The queue size can be increased dynamically.:
The max value is 1048576. Please remember to check memory usage prior to the change and to monitor memory usage after this change.
asinfo -v 'set-config:context=xdr;dc=<DCNAME>;namespace=<NAMESPACE>;transaction-queue-limit=1048576'2) You can also temporarily control the number of partitions being handled concurrently in recovery at a time by setting the max-recoveries-interleaved setting.
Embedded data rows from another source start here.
theorem noSpace_sound (s : State) (number : Nat) (seqs : List (BitVec 32)) (hs : Sound Q s) : Sound Q (noSpace s number seqs) := by
  unfold noSpace
  repeat' first
    | with_reducible assumption
    | with_reducible apply modCkpt_sound
    | with_reducible apply finishWrites_sound
    | with_reducible apply postCkptFailed_sound
    | extract_lets
    | split
    | simp only [sound_mk_iff, sound_mb_iff, sound_dram_iff, clok_mk_iff, clok_vr_iff, memok_mk_iff]

theorem failCut_sound (s : State) (number : Nat) (seqs : List (BitVec 32)) (hs : Sound Q s) : Sound Q (failCut s number seqs) := by
  unfold failCut
  repeat' first
    | with_reducible assumption
    | with_reducible apply modCkpt_sound
    | with_reducible apply finishWrites_sound
    | with_reducible apply postCkptFailed_sound
    | extract_lets
    | simp only [sound_mk_iff, sound_mb_iff, sound_dram_iff, clok_mk_iff, clok_vr_iff, memok_mk_iff]

theorem finishCut_sound (s : State) (hs : Sound Q s) : Sound Q (finishCut s) := by
  unfold finishCut
  repeat' first
    | with_reducible assumption
    | with_reducible apply logEvent_sound
    | with_reducible apply modCkpt_sound
    | with_reducible apply finishWrites_sound
    | extract_lets
    | split

theorem chargeNand_sound (s : State) (act n : Nat) (hs : Sound Q s) : Sound Q (chargeNand s act n) := by
  unfold chargeNand
  repeat' first
    | with_reducible assumption
    | with_reducible apply chargeCells_sound

theorem chargeErases_sound (s : State) (n : Nat) (hs : Sound Q s) : Sound Q (chargeErases s n) := by
  unfold chargeErases
  repeat' first
    | with_reducible assumption
    | with_reducible apply chargeCells_sound

theorem takeSpace_sound (s : State) (st : Store) (hs : Sound Q s) : Sound Q (takeSpace s st) := by
  unfold takeSpace
  repeat' first
    | with_reducible assumption
    | with_reducible apply chargeErases_sound
    | extract_lets
    | simp only [sound_mk_iff, sound_mb_iff, sound_dram_iff, clok_mk_iff, clok_vr_iff, memok_mk_iff]

theorem writeOne_sound (s : State) (kind tensor off ver : Nat) (payload : List Byte) (hold : Nat) (hs : Sound Q s) : Sound Q (writeOne s kind tensor off ver payload hold) := by
  unfold writeOne
  repeat' first
    | with_reducible assumption
    | with_reducible apply storeWear_sound
    | with_reducible apply modCut_sound
    | with_reducible apply sendBuddyAll_sound
    | with_reducible apply noSpace_sound
    | with_reducible apply chargeNand_sound
    | extract_lets
    | split
    | simp only [sound_mk_iff, sound_mb_iff, sound_dram_iff, clok_mk_iff, clok_vr_iff, memok_mk_iff]

theorem writeMany_sound (s : State) (kind tensor ver : Nat) (placed : Bool) (data : List Byte) (hold : Nat) (hs : Sound Q s) : Sound Q (writeMany s kind tensor ver placed data hold) := by
  unfold writeMany
  repeat' first
    | with_reducible assumption
    | with_reducible apply writeOne_sound
    | with_reducible apply foldl_sound
    | intro _

theorem writeHold_sound (s : State) (h : Hold) (hs : Sound Q s) : Sound Q (writeHold s h) := by
  unfold writeHold
  repeat' first
    | with_reducible assumption
    | with_reducible apply devRead_sound
    | with_reducible apply chargeDev_sound
    | with_reducible apply modCut_sound
    | with_reducible apply writeMany_sound
    | extract_lets
    | split

theorem settleHolds_sound (s : State) (hs : Sound Q s) : Sound Q (settleHolds s) := by
  unfold settleHolds
  repeat' first
    | with_reducible assumption
    | with_reducible apply modCut_sound

theorem writeEnd_sound (s : State) (hs : Sound Q s) : Sound Q (writeEnd s) := by
  unfold writeEnd
  repeat' first
    | with_reducible assumption
    | with_reducible apply modCut_sound
    | with_reducible apply failCut_sound
    | with_reducible apply writeOne_sound
    | extract_lets
    | split

theorem writeSeal_sound (s : State) (hs : Sound Q s) : Sound Q (writeSeal s) := by
  unfold writeSeal
  repeat' first
    | with_reducible assumption
    | with_reducible apply modCkpt_sound
    | with_reducible apply sendBuddyAll_sound
    | with_reducible apply chargeNand_sound
    | extract_lets
    | split
    | simp only [sound_mk_iff, sound_mb_iff, sound_dram_iff, clok_mk_iff, clok_vr_iff, memok_mk_iff]

theorem advanceCkpt_sound (s : State) (hs : Sound Q s) : Sound Q (advanceCkpt s) := by
  unfold advanceCkpt
  repeat' first
    | with_reducible assumption
    | with_reducible apply finishCut_sound
    | with_reducible apply settleHolds_sound
    | with_reducible apply writeEnd_sound
    | with_reducible apply writeSeal_sound

theorem makeCut_sound (s : State) (entry : Bool) (hs : Sound Q s) : Sound Q (makeCut s entry) := by
  unfold makeCut
  repeat' first
    | with_reducible assumption
    | with_reducible apply drawFree_sound
    | with_reducible apply devRead_sound
    | with_reducible apply chargeDev_sound
    | with_reducible apply modCkpt_sound
    | with_reducible apply finishWrites_sound
    | with_reducible apply noSpace_sound
    | with_reducible apply takeSpace_sound
    | with_reducible apply writeMany_sound
    | with_reducible apply advanceCkpt_sound
    | with_reducible apply foldl_sound
    | intro _
    | extract_lets
    | split

theorem setQueue_sound (c : Cluster) (q : Nat) (l : List QEntry) (hc : ClOk c) : ClOk (setQueue c q l) := by
  unfold setQueue
  repeat' first
    | with_reducible assumption
    | extract_lets
    | split
    | simp only [sound_mk_iff, sound_mb_iff, sound_dram_iff, clok_mk_iff, clok_vr_iff, memok_mk_iff]

theorem modTrv_sound (c : Cluster) (e : Nat) (f : TrvEngine → TrvEngine) (hc : ClOk c) : ClOk (modTrv c e f) := by
  unfold modTrv
  repeat' first
    | with_reducible assumption
    | split
    | simp only [sound_mk_iff, sound_mb_iff, sound_dram_iff, clok_mk_iff, clok_vr_iff, memok_mk_iff]

theorem modStream_sound (c : Cluster) (k : Nat) (f : Stream → Stream) (hc : ClOk c) : ClOk (modStream c k f) := by
  unfold modStream
  repeat' first
    | with_reducible assumption
    | extract_lets
    | split
    | simp only [sound_mk_iff, sound_mb_iff, sound_dram_iff, clok_mk_iff, clok_vr_iff, memok_mk_iff]

theorem setHold_sound (c : Cluster) (hc : ClOk c) : ClOk (setHold c) := by
  unfold setHold
  repeat' first
    | with_reducible assumption
    | extract_lets
    | simp only [sound_mk_iff, sound_mb_iff, sound_dram_iff, clok_mk_iff, clok_vr_iff, memok_mk_iff]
asinfo -v "set-config:context=xdr;dc=<DCNAME>;max-recoveries-interleaved=10"3) You can set the number of max-used-service-threads (default:0 to use all service-threads) to process the XDR queue. Temporarily reducing that number to single positive digits should help with recoveries in this XDR version. This number should be reverted to a number equal or less than the service-threads
asinfo -v "set-config:context=xdr;dc=<DCNAME>;max-used-service-threads=5"
These changes should be monitored and reverted to previous values or more tuned values when recoveries have completed.
Notes
Workaround is not needed in version 6.1 and above
Applies To Earliest Version
5.0
Applies To Latest Version
6.0